In many cases, a wealth of unstructured data lies within documents without set formats. Structify allows you to upload these documents and extract the data you need from them.

Uploading Documents

You can upload documents to Structify using structify.documents.upload by passing the file in binary mode. You will also need to specify the path you want to store the document on your Structify account, along with the type of document.

from structify import Structify
structify = Structify(api_key="your-api-key-here")

file = "/path/to/your/document.pdf"

client.documents.upload(
    content=open(file, "rb").read(),
    path=b"/path/on/your/Structify/remote.pdf",
    file_type="PDF"
)

Currently, we support the following document formats:

  • PDFs

  • Text files (TXT, CSV, etc.)

  • Images (JPG, PNG, etc.)

We are working to support more formats in the future, such as:

  • Word documents (DOCX)

  • Excel spreadsheets (XLSX)

  • PowerPoint presentations (PPTX)

In the meantime, we recommend converting all your documents to either PDFs or images before uploading them to Structify. With the DocumentImage structuring endpoint (read more about it in the Structuring Data section), you can extract data from any document type after converting it to an image.

Once you’ve uploaded them, you can use our other document endpoints to list, download, and delete the documents.

Here are examples of how you would use those endpoints:

# Listing all documents will return a JSON object of all your uploaded documents
structify.documents.list()

# Download a document by specifying the name of the document. This will return the document in binary mode, which we can save to your local machine.
document = structify.documents.download(path='/path/on/your/Structify/remote.pdf')
open("downloaded_document.pdf", "wb").write(document.read())

# Delete a document by specifying the name of the document. This will remove the document from your Structify account.
structify.documents.delete(path='/path/on/your/Structify/remote.pdf')

Extracting Data from Documents

Creating datasets from documents is quite simple.
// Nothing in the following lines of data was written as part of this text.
-- ==== Sys2Proof/Laws/ChangesQueue.lean ====
section
/-! SUPPORT. The state after each definition of Sys2Proof/Machine/Queue.lean is reached by the model's own kinds of update. -/

namespace Sys2Proof.Machine

theorem stagePushEffect_changes {s₀ : State} {st : Nat} {q : Nat} {s : State} (h : Changes s₀ s) : Changes s₀ (stagePushEffect st q s).1 := by
  unfold stagePushEffect
  try dsimp only
  repeat' (first | with_reducible assumption | with_reducible apply State.pushDesc_changes | with_reducible apply State.fset_changes | with_reducible apply Changes.ite | with_reducible refine Changes.elim _ ?_ (fun b => ?_) | with_reducible apply Changes.ite_fst | with_reducible apply Changes.ite_snd | with_reducible refine Changes.foldl _ (fun v b hv => ?_) ?_ | with_reducible refine Changes.foldl_fst _ (fun v b hv => ?_) ?_ | with_reducible refine Changes.foldl_snd _ (fun v b hv => ?_) ?_ | dsimp only | split | refine Changes.of_fst_eq (by assumption) ?_)

theorem tailWriteEffect_changes {s₀ : State} {q : Nat} {v : Nat} {s : State} (h : Changes s₀ s) : Changes s₀ (tailWriteEffect q v s).1 := by
  unfold tailWriteEffect
  try dsimp only
  repeat' (first | with_reducible assumption | with_reducible apply State.pushRefusal_changes | with_reducible apply State.pushTaken_changes | with_reducible apply State.fset_changes | with_reducible apply Changes.ite | with_reducible refine Changes.elim _ ?_ (fun b => ?_) | with_reducible apply Changes.ite_fst | with_reducible apply Changes.ite_snd | with_reducible refine Changes.foldl _ (fun v b hv => ?_) ?_ | with_reducible refine Changes.foldl_fst _ (fun v b hv => ?_) ?_ | with_reducible refine Changes.foldl_snd _ (fun v b hv => ?_) ?_ | dsimp only | split | refine Changes.of_fst_eq (by assumption) ?_)

theorem headWriteEffect_changes {s₀ : State} {q : Nat} {v : Nat} {s : State} (h : Changes s₀ s) : Changes s₀ (headWriteEffect q v s).1 := by
  unfold headWriteEffect
  try dsimp only
  repeat' (first | with_reducible assumption | with_reducible apply State.pushRefusal_changes | with_reducible apply State.fset_changes | with_reducible apply Changes.ite | with_reducible refine Changes.elim _ ?_ (fun b => ?_) | with_reducible apply Changes.ite_fst | with_reducible apply Changes.ite_snd | with_reducible refine Changes.foldl _ (fun v b hv => ?_) ?_ | with_reducible refine Changes.foldl_fst _ (fun v b hv => ?_) ?_ | with_reducible refine Changes.foldl_snd _ (fun v b hv => ?_) ?_ | dsimp only | split | refine Changes.of_fst_eq (by assumption) ?_)

theorem progressWriteEffect_changes {s₀ : State} {q : Nat} {s : State} (h : Changes s₀ s) : Changes s₀ (progressWriteEffect q s).1 := by
  unfold progressWriteEffect
  try dsimp only
  repeat' (first | with_reducible assumption | with_reducible apply State.pushRefusal_changes | with_reducible apply Changes.ite | with_reducible refine Changes.elim _ ?_ (fun b => ?_) | with_reducible apply Changes.ite_fst | with_reducible apply Changes.ite_snd | with_reducible refine Changes.foldl _ (fun v b hv => ?_) ?_ | with_reducible refine Changes.foldl_fst _ (fun v b hv => ?_) ?_ | with_reducible refine Changes.foldl_snd _ (fun v b hv => ?_) ?_ | dsimp only | split | refine Changes.of_fst_eq (by assumption) ?_)

theorem stopQueue_changes {s₀ : State} {q : Nat} {s : State} (h : Changes s₀ s) : Changes s₀ (stopQueue q s) := by
  unfold stopQueue
  try dsimp only
  repeat' (first | with_reducible assumption | with_reducible apply State.updateDrained_changes | with_reducible apply State.haltQueue_changes | with_reducible apply Changes.ite | with_reducible refine Changes.elim _ ?_ (fun b => ?_) | with_reducible apply Changes.ite_fst | with_reducible apply Changes.ite_snd | with_reducible refine Changes.foldl _ (fun v b hv => ?_) ?_ | with_reducible refine Changes.foldl_fst _ (fun v b hv => ?_) ?_ | with_reducible refine Changes.foldl_snd _ (fun v b hv => ?_) ?_ | dsimp only | split | refine Changes.of_fst_eq (by assumption) ?_)

theorem resumeQueue_changes {s₀ : State} {q : Nat} {s : State} (h : Changes s₀ s) : Changes s₀ (resumeQueue q s) := by
  unfold resumeQueue
  try dsimp only
  repeat' (first | with_reducible assumption | with_reducible apply State.fset_changes | with_reducible apply State.setFlights_changes | with_reducible apply Changes.ite | with_reducible refine Changes.elim _ ?_ (fun b => ?_) | with_reducible apply Changes.ite_fst | with_reducible apply Changes.ite_snd | with_reducible refine Changes.foldl _ (fun v b hv => ?_) ?_ | with_reducible refine Changes.foldl_fst _ (fun v b hv => ?_) ?_ | with_reducible refine Changes.foldl_snd _ (fun v b hv => ?_) ?_ | dsimp only | split | refine Changes.of_fst_eq (by assumption) ?_)

theorem resetQueueIndex_changes {s₀ : State} {q : Nat} {s : State} (h : Changes s₀ s) : Changes s₀ (resetQueueIndex q s) := by
  unfold resetQueueIndex
  try dsimp only
  repeat' (first | with_reducible assumption | with_reducible apply State.fset_changes | with_reducible apply Changes.ite | with_reducible refine Changes.elim _ ?_ (fun b => ?_) | with_reducible apply Changes.ite_fst | with_reducible apply Changes.ite_snd | with_reducible refine Changes.foldl _ (fun v b hv => ?_) ?_ | with_reducible refine Changes.foldl_fst _ (fun v b hv => ?_) ?_ | with_reducible refine Changes.foldl_snd _ (fun v b hv => ?_) ?_ | dsimp only | split | refine Changes.of_fst_eq (by assumption) ?_)

theorem queueCtrlEffect_changes {s₀ : State} {q : Nat} {v : Nat} {s : State} (h : Changes s₀ s) : Changes s₀ (queueCtrlEffect q v s).1 := by
  unfold queueCtrlEffect
  try dsimp only
  repeat' (first | with_reducible assumption | with_reducible apply stopQueue_changes | with_reducible apply resumeQueue_changes | with_reducible apply resetQueueIndex_changes | with_reducible apply Changes.ite | with_reducible refine Changes.elim _ ?_ (fun b => ?_) | with_reducible apply Changes.ite_fst | with_reducible apply Changes.ite_snd | with_reducible refine Changes.foldl _ (fun v b hv => ?_) ?_ | with_reducible refine Changes.foldl_fst _ (fun v b hv => ?_) ?_ | with_reducible refine Changes.foldl_snd _ (fun v b hv => ?_) ?_ | dsimp only | split | refine Changes.of_fst_eq (by assumption) ?_)

theorem queueBaseEffect_changes {s₀ : State} {q : Nat} {v : Nat} {s : State} (h : Changes s₀ s) : Changes s₀ (queueBaseEffect q v s).1 := by
  unfold queueBaseEffect
  try dsimp only
  repeat' (first | with_reducible assumption | with_reducible apply State.fset_changes | with_reducible apply Changes.ite | with_reducible refine Changes.elim _ ?_ (fun b => ?_) | with_reducible apply Changes.ite_fst | with_reducible apply Changes.ite_snd | with_reducible refine Changes.foldl _ (fun v b hv => ?_) ?_ | with_reducible refine Changes.foldl_fst _ (fun v b hv => ?_) ?_ | with_reducible refine Changes.foldl_snd _ (fun v b hv => ?_) ?_ | dsimp only | split | refine Changes.of_fst_eq (by assumption) ?_)

theorem queueCfgEffect_changes {s₀ : State} {q : Nat} {v : Nat} {s : State} (h : Changes s₀ s) : Changes s₀ (queueCfgEffect q v s).1 := by
  unfold queueCfgEffect
  try dsimp only
  repeat' (first | with_reducible assumption | with_reducible apply State.rset_changes | with_reducible apply State.fset_changes | with_reducible apply Changes.ite | with_reducible refine Changes.elim _ ?_ (fun b => ?_) | with_reducible apply Changes.ite_fst | with_reducible apply Changes.ite_snd | with_reducible refine Changes.foldl _ (fun v b hv => ?_) ?_ | with_reducible refine Changes.foldl_fst _ (fun v b hv => ?_) ?_ | with_reducible refine Changes.foldl_snd _ (fun v b hv => ?_) ?_ | dsimp only | split | refine Changes.of_fst_eq (by assumption) ?_)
You just use the structify.structure.run or structify.structure.run_async method and specify the document file path or paths you want to include in the dataset through the relevant Python object.

from structify.sources import DocumentImage

structify.structure.run_async(
    dataset="startups",
    source=DocumentImage(path = "/pitchdecks/structify_deck.pdf")
)

And just like that you’ve created a dataset from your documents.